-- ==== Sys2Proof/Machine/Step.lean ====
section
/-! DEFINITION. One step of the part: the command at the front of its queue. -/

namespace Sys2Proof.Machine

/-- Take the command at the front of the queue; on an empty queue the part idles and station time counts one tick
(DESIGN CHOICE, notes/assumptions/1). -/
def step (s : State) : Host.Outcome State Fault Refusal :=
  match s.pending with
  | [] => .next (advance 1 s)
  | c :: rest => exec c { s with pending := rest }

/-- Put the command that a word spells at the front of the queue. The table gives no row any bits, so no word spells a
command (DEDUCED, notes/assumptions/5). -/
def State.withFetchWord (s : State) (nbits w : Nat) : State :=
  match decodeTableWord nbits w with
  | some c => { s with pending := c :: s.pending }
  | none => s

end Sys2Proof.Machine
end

================================

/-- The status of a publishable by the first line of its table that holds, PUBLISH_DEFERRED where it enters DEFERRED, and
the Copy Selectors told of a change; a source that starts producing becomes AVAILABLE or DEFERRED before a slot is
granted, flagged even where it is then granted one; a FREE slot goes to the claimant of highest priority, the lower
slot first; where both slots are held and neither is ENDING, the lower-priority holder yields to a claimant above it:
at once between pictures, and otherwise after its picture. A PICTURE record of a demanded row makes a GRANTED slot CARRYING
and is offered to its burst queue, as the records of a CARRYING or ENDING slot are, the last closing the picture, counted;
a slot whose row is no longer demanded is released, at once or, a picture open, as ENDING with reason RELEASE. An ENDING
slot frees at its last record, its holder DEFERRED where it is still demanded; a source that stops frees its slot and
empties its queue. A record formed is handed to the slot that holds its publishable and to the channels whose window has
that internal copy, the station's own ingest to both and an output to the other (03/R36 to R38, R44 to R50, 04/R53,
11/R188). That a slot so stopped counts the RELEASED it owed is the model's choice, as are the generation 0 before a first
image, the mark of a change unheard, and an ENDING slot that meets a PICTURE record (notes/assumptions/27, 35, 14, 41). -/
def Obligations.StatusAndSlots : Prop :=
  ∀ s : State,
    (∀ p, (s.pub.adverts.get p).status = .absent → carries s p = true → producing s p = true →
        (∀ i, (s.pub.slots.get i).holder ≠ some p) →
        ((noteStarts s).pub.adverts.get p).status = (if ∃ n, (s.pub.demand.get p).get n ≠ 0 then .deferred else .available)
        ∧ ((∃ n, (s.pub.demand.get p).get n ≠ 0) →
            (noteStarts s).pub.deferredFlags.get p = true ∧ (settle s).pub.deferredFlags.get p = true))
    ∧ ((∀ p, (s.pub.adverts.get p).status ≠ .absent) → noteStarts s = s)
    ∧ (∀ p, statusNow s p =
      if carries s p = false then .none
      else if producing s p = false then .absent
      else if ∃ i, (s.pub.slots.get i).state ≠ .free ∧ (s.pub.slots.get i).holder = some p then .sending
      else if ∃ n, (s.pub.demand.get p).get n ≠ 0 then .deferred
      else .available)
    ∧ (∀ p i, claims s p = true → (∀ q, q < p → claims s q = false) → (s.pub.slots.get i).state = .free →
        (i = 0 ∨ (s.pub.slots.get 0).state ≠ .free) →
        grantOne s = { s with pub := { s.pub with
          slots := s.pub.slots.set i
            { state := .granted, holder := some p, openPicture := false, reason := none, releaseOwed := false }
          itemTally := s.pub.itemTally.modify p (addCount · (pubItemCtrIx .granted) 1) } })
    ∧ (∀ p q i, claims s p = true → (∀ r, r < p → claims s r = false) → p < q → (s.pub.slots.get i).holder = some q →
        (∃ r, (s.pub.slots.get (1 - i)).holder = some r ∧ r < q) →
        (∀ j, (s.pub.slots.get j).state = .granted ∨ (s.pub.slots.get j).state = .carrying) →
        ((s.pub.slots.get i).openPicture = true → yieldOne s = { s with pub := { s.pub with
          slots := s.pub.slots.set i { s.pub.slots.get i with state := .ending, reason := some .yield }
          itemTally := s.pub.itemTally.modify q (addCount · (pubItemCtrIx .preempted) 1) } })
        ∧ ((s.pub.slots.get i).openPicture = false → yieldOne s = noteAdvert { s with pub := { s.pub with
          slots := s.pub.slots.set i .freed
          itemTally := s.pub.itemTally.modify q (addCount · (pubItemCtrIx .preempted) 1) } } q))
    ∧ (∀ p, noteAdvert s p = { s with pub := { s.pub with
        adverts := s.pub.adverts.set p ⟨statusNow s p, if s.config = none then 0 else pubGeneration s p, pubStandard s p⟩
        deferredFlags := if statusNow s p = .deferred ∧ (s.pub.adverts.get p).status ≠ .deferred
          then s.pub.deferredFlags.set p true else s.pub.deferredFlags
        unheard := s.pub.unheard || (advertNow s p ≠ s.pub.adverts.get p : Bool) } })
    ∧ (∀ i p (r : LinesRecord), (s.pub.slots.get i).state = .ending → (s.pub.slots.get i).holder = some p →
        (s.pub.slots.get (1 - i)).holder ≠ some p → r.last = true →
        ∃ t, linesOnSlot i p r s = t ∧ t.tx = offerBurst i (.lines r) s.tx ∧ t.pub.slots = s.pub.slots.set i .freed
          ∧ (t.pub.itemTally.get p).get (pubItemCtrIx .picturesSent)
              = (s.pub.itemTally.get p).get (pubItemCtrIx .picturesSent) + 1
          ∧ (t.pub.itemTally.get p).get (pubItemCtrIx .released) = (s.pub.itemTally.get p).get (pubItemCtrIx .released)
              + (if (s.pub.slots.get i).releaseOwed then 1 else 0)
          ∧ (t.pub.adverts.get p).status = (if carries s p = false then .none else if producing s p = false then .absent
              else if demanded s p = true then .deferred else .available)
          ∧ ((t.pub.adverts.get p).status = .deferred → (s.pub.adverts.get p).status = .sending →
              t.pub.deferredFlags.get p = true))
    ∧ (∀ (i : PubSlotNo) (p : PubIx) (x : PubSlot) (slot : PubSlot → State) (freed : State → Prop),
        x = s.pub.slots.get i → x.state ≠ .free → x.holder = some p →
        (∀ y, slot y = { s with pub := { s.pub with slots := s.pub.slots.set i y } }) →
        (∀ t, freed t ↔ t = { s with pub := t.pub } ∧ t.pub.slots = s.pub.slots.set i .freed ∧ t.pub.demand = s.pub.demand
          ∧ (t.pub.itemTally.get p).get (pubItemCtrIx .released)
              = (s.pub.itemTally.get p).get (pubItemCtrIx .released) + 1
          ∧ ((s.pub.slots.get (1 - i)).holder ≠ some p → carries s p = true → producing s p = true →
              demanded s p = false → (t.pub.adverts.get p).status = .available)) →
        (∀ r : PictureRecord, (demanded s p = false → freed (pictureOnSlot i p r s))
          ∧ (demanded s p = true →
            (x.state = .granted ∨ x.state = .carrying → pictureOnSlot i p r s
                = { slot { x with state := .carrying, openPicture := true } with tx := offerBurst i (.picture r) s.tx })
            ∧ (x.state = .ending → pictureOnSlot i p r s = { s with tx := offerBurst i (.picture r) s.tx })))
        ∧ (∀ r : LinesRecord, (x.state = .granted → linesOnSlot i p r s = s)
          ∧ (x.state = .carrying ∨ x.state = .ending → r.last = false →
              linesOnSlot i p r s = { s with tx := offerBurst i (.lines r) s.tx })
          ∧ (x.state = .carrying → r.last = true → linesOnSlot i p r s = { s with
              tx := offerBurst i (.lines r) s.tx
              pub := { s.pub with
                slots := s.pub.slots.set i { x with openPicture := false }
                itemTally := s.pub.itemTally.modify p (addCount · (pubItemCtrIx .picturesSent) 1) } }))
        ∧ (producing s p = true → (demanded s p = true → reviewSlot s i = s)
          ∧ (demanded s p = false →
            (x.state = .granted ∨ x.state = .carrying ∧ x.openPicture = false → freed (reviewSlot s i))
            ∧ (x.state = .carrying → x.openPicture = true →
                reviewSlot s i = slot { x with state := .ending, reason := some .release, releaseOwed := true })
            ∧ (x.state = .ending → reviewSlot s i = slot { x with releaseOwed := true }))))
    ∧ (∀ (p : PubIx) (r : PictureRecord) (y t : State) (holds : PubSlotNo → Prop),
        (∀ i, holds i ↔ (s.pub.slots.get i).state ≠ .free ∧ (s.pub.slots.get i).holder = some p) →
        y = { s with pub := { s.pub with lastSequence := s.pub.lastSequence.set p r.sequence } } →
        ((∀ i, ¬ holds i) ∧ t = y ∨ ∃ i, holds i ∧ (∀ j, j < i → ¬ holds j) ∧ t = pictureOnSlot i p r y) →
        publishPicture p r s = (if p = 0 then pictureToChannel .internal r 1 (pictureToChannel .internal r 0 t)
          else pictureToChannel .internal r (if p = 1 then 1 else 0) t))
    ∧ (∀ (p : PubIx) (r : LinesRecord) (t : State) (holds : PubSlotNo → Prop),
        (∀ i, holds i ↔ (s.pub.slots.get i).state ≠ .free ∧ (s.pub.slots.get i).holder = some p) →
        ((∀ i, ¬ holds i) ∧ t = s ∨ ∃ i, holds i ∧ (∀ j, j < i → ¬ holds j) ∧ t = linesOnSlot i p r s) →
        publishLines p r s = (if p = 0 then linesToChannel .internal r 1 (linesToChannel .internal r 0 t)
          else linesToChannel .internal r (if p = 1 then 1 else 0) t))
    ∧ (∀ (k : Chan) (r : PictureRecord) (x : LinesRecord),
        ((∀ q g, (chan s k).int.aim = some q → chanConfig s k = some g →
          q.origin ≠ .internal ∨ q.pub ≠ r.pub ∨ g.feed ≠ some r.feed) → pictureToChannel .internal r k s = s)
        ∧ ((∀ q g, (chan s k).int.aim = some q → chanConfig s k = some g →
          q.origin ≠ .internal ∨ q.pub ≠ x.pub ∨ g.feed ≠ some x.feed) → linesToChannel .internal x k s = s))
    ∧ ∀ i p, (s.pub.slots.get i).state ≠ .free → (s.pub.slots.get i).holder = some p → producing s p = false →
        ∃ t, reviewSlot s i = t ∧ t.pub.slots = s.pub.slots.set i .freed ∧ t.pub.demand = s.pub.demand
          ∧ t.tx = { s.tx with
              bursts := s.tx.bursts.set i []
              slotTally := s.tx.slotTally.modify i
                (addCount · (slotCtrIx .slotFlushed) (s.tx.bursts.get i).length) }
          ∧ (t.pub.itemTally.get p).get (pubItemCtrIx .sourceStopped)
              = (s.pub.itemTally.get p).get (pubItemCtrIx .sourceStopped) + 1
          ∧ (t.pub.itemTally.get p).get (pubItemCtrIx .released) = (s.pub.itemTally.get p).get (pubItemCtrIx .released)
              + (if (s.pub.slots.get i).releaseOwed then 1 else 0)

================================

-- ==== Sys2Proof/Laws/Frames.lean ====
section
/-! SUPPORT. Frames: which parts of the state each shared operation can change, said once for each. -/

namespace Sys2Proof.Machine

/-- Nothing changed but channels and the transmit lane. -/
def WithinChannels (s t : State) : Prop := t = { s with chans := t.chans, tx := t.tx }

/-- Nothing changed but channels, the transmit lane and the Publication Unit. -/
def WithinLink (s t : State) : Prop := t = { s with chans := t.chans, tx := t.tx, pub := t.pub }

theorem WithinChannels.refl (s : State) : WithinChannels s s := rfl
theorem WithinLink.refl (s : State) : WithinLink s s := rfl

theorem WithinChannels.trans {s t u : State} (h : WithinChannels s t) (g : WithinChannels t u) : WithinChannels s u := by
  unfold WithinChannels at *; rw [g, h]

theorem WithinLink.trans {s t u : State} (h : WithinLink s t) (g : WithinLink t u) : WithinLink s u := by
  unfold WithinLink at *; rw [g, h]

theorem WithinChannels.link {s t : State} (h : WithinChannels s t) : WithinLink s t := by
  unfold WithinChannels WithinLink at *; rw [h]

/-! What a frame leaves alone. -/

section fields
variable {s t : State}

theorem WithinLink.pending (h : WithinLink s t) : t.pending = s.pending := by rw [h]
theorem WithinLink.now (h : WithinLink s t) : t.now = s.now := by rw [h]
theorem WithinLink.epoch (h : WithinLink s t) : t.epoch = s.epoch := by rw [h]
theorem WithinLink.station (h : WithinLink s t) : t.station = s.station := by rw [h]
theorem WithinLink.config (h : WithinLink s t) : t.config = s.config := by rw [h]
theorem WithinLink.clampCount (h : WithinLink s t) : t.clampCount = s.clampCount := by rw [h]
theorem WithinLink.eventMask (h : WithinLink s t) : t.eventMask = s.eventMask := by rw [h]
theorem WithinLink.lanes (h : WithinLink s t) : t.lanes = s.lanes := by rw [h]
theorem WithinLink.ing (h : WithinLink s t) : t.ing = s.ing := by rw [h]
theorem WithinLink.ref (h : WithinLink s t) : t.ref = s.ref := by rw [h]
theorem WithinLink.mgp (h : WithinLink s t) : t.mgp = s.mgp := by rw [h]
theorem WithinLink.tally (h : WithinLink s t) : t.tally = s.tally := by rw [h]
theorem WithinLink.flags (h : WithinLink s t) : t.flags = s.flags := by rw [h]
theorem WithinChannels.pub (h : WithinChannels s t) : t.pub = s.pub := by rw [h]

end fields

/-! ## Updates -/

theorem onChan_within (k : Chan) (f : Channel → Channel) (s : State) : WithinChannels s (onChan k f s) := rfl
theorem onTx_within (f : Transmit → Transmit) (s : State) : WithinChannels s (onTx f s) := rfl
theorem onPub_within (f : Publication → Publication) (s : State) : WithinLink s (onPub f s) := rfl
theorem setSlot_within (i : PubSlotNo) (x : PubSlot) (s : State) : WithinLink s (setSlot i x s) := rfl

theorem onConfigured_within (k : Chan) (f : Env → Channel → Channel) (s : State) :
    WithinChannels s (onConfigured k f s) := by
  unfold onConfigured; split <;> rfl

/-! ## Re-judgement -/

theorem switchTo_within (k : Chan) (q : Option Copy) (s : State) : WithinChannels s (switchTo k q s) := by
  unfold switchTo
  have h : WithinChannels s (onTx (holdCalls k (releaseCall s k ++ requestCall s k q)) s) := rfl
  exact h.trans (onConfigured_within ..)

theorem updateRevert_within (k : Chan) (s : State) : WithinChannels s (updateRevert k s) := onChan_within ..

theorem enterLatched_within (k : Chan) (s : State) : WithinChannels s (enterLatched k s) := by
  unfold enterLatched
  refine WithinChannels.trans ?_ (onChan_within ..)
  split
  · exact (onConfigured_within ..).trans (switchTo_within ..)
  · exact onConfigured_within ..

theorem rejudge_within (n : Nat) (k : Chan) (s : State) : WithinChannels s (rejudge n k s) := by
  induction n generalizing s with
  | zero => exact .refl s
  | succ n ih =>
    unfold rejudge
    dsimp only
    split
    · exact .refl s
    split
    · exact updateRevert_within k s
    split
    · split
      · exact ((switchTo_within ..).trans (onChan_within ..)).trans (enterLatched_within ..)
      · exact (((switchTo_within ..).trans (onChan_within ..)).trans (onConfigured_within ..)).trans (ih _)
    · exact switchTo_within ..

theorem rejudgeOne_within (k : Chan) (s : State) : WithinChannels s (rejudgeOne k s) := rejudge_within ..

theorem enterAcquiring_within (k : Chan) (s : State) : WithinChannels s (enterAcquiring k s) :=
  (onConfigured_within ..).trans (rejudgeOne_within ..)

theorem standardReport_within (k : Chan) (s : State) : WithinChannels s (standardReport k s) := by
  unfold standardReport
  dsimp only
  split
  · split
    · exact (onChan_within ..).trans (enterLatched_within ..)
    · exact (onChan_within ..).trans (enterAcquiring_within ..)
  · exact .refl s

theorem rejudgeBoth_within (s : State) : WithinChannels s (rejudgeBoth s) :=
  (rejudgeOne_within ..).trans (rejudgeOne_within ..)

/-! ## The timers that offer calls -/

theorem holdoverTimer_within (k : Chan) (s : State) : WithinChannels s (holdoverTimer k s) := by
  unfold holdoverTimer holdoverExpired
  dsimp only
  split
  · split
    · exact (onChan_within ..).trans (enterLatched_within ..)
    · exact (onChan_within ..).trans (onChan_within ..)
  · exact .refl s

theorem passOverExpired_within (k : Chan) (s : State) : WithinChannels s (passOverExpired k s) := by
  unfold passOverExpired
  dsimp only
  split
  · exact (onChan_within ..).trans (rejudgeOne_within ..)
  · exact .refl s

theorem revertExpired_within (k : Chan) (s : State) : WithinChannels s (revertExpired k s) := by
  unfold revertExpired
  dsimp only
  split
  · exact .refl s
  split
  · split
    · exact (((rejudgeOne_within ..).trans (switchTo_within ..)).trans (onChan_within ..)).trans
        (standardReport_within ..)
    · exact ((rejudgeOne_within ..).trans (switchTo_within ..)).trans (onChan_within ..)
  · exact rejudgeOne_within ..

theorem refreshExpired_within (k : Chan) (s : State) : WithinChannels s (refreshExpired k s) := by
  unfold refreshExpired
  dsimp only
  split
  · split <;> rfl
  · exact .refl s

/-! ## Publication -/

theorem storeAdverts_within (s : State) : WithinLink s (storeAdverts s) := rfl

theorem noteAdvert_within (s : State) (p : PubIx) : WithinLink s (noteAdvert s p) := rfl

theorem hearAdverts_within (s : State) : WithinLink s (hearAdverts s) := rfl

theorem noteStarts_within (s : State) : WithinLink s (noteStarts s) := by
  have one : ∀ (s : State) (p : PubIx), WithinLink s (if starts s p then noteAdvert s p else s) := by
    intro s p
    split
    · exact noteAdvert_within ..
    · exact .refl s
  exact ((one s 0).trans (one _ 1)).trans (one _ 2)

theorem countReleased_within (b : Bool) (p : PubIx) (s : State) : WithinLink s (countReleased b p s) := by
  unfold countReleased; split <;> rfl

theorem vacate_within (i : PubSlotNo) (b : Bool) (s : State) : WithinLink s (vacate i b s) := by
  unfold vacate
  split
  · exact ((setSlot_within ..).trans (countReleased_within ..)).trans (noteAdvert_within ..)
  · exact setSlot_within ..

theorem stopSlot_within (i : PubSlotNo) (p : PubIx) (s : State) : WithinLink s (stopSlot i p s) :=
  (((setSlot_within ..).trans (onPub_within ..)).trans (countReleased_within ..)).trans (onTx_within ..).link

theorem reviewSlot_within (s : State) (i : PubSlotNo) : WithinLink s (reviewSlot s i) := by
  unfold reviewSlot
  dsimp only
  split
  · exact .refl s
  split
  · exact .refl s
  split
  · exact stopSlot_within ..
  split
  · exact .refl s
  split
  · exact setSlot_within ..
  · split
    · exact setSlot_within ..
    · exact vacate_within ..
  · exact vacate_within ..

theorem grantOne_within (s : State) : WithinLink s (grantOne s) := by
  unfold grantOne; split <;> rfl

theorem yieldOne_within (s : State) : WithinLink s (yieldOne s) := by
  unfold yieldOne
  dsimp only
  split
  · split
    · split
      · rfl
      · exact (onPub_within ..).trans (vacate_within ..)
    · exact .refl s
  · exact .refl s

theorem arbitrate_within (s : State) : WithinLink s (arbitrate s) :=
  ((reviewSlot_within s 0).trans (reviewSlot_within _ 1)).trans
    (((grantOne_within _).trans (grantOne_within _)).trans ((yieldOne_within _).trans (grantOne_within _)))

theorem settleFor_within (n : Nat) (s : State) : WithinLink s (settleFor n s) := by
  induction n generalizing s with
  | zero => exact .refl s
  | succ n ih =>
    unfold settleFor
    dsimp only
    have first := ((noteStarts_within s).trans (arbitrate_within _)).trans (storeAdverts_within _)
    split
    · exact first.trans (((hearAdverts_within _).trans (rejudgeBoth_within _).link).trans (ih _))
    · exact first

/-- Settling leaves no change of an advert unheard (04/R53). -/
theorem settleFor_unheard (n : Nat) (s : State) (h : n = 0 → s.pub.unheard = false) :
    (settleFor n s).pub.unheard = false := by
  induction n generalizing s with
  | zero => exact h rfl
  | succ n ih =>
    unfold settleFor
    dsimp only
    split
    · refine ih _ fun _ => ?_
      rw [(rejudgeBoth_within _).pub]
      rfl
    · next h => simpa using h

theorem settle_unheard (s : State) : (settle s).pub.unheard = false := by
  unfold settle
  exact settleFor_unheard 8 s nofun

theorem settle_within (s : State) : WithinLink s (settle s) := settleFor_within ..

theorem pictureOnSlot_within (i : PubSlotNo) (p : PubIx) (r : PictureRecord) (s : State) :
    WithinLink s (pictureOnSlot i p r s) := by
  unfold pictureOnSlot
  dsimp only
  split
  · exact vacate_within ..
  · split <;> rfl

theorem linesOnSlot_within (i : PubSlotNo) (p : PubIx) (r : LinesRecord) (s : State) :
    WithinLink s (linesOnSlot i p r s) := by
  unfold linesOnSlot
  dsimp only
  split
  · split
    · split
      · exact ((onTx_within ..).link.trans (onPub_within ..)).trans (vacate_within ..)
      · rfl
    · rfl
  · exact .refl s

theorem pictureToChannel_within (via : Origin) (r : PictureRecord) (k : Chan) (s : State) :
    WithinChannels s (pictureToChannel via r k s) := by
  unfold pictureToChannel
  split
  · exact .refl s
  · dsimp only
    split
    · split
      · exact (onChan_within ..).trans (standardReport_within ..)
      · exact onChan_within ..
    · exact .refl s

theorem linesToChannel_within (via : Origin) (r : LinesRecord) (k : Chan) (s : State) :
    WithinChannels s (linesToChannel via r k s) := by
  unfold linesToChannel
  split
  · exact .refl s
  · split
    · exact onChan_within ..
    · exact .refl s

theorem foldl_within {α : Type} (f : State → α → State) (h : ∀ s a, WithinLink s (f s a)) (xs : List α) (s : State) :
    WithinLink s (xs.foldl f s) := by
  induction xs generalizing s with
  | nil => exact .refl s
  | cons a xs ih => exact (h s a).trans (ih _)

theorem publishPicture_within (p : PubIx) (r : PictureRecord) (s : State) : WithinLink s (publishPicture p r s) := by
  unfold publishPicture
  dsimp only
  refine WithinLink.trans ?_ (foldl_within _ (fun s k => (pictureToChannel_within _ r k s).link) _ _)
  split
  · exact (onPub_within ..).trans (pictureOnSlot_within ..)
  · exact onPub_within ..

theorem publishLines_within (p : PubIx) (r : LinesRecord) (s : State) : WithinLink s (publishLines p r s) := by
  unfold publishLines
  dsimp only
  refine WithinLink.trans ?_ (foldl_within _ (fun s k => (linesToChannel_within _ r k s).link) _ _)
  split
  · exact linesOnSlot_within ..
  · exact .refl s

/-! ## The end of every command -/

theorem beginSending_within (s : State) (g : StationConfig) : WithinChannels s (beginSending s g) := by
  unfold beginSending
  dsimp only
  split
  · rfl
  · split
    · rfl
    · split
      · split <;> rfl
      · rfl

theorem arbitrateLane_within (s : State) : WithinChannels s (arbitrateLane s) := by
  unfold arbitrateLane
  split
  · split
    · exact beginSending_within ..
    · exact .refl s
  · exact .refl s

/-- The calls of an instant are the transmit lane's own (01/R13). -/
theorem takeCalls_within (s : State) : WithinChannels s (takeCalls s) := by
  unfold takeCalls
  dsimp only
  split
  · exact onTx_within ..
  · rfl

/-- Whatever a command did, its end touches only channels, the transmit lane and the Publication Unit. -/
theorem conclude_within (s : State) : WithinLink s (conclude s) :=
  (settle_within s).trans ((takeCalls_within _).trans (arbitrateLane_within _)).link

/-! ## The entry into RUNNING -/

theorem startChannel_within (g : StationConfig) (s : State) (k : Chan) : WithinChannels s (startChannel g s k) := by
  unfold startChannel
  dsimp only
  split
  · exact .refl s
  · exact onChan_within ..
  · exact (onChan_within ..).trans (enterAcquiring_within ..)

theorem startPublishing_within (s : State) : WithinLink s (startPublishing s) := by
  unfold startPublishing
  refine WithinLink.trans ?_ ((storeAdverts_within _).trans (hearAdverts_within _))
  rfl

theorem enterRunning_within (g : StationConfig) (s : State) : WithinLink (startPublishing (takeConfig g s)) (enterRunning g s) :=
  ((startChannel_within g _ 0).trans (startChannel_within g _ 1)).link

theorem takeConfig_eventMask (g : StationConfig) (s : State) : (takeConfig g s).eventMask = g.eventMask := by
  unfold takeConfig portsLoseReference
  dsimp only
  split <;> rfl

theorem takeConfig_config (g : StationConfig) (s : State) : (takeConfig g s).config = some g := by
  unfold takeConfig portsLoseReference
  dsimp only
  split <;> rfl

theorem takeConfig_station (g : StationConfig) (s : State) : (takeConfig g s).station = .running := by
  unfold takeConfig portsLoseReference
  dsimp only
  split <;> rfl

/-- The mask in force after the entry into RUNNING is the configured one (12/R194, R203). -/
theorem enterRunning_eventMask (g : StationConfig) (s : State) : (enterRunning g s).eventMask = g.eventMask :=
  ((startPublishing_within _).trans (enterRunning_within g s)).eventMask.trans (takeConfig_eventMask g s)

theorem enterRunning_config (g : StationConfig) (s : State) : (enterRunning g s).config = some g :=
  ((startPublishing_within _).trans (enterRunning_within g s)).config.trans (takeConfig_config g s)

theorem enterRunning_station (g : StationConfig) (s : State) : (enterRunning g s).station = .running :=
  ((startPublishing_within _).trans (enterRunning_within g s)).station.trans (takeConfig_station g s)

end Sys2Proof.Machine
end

================================

§ Activity
Check each line of the records above, and copy those that hold the word "publishLines".

§ Problem solution
        publishLines p r s = (if p = 0 then linesToChannel .internal r 1 (linesToChannel .internal r 0 t)
theorem publishLines_within (p : PubIx) (r : LinesRecord) (s : State) : WithinLink s (publishLines p r s) := by
  unfold publishLines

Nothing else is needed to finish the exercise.